- [Material provided]

'''

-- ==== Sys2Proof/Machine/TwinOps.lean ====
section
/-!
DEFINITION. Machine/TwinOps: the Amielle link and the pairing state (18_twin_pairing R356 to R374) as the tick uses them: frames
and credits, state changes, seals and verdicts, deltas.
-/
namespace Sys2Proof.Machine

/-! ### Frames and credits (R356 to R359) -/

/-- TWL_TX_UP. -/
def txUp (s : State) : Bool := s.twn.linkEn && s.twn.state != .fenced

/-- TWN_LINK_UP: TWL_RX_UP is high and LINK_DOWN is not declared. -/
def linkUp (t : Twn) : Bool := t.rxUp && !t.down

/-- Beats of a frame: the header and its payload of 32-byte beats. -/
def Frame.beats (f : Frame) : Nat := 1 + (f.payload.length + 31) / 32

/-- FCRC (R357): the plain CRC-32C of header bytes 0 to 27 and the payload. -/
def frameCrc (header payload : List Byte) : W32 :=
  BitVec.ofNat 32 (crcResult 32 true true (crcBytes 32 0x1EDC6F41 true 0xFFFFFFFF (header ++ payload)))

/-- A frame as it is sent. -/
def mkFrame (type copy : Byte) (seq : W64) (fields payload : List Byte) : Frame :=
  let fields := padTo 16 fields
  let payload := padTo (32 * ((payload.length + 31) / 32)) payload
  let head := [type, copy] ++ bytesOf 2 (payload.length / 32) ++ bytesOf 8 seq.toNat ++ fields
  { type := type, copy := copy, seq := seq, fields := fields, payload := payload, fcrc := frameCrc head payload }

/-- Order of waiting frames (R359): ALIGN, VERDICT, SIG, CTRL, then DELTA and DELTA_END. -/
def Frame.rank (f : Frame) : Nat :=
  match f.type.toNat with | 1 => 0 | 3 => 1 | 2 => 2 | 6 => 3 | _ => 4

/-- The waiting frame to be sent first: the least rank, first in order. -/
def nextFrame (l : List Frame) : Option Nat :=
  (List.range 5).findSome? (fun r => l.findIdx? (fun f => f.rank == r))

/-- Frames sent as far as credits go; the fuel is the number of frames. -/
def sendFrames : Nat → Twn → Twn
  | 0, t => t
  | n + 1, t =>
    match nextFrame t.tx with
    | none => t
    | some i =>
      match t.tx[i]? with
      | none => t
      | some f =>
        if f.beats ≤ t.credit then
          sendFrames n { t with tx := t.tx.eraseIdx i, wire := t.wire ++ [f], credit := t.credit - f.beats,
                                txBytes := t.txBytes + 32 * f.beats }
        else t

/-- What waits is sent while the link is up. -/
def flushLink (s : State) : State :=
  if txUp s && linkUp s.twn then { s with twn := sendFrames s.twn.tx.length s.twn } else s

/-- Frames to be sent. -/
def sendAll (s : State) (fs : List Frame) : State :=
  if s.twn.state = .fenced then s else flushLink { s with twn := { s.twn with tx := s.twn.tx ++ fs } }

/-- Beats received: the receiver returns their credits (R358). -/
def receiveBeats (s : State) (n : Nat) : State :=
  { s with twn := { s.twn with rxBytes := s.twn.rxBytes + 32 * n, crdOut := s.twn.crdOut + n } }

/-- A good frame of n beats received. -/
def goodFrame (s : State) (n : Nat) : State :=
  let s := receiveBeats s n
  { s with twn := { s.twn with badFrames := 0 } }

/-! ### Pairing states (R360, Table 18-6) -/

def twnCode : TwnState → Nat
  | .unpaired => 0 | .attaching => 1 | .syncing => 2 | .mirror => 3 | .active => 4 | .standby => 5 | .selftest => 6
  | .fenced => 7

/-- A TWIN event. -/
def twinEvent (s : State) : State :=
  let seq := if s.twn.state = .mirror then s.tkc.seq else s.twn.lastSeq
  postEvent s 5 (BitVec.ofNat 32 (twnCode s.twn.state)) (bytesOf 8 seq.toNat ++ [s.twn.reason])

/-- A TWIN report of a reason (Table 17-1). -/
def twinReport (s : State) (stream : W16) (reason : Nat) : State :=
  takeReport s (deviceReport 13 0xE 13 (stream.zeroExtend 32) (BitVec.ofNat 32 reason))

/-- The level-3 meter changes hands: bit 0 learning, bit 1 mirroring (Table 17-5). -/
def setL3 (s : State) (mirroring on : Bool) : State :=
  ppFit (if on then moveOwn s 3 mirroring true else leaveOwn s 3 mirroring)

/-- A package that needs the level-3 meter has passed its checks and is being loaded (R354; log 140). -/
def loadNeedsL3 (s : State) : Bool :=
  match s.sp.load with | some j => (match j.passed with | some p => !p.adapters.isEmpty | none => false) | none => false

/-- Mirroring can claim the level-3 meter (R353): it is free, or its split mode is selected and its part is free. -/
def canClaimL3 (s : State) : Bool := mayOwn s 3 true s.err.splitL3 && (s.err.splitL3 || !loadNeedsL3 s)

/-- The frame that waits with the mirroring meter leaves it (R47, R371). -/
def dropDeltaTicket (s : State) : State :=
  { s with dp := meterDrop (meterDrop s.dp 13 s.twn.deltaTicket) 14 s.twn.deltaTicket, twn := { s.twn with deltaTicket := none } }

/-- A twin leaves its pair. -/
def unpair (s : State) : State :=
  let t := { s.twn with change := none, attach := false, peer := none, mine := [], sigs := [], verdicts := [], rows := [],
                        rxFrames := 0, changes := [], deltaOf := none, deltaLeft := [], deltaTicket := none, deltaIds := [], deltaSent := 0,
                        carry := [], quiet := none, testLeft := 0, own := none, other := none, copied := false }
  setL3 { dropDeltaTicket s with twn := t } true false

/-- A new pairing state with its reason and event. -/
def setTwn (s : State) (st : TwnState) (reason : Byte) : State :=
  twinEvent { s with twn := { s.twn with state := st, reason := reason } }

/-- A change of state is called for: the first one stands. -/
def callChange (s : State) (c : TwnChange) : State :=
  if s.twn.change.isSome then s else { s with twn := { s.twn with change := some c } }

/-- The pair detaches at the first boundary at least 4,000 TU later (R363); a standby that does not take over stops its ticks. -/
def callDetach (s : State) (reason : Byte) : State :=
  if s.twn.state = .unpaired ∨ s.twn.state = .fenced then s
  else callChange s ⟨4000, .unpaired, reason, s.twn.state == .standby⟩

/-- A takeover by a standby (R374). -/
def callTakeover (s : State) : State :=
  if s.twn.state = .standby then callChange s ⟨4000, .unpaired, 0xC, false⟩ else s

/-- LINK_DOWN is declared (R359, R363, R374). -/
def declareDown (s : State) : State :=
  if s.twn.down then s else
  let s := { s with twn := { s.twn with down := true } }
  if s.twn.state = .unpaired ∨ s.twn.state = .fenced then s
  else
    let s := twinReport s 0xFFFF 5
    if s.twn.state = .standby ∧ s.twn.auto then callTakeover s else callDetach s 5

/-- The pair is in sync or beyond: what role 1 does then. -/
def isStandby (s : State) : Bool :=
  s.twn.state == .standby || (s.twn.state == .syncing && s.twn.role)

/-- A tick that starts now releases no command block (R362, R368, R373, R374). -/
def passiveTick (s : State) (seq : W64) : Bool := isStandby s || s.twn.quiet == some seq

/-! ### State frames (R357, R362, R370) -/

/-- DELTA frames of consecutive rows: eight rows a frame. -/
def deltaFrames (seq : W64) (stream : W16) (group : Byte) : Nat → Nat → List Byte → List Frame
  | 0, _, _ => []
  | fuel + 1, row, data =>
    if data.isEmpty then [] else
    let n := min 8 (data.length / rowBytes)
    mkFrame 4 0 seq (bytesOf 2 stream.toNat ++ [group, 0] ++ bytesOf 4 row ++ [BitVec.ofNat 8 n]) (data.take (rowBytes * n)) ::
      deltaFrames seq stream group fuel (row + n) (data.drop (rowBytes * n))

'''

- [What needs to be done] Write out exactly the lines between the start of the entries and the line containing "BitVec.ofNat 32 (crcResult", including that line and the first one.

- [Exercise result]
-- ==== Sys2Proof/Machine/TwinOps.lean ====
section
/-!
DEFINITION. Machine/TwinOps: the Amielle link and the pairing state (18_twin_pairing R356 to R374) as the tick uses them: frames
and credits, state changes, seals and verdicts, deltas.
-/
namespace Sys2Proof.Machine

/-! ### Frames and credits (R356 to R359) -/

/-- TWL_TX_UP. -/
def txUp (s : State) : Bool := s.twn.linkEn && s.twn.state != .fenced

/-- TWN_LINK_UP: TWL_RX_UP is high and LINK_DOWN is not declared. -/
def linkUp (t : Twn) : Bool := t.rxUp && !t.down

/-- Beats of a frame: the header and its payload of 32-byte beats. -/
def Frame.beats (f : Frame) : Nat := 1 + (f.payload.length + 31) / 32

/-- FCRC (R357): the plain CRC-32C of header bytes 0 to 27 and the payload. -/
def frameCrc (header payload : List Byte) : W32 :=
  BitVec.ofNat 32 (crcResult 32 true true (crcBytes 32 0x1EDC6F41 true 0xFFFFFFFF (header ++ payload)))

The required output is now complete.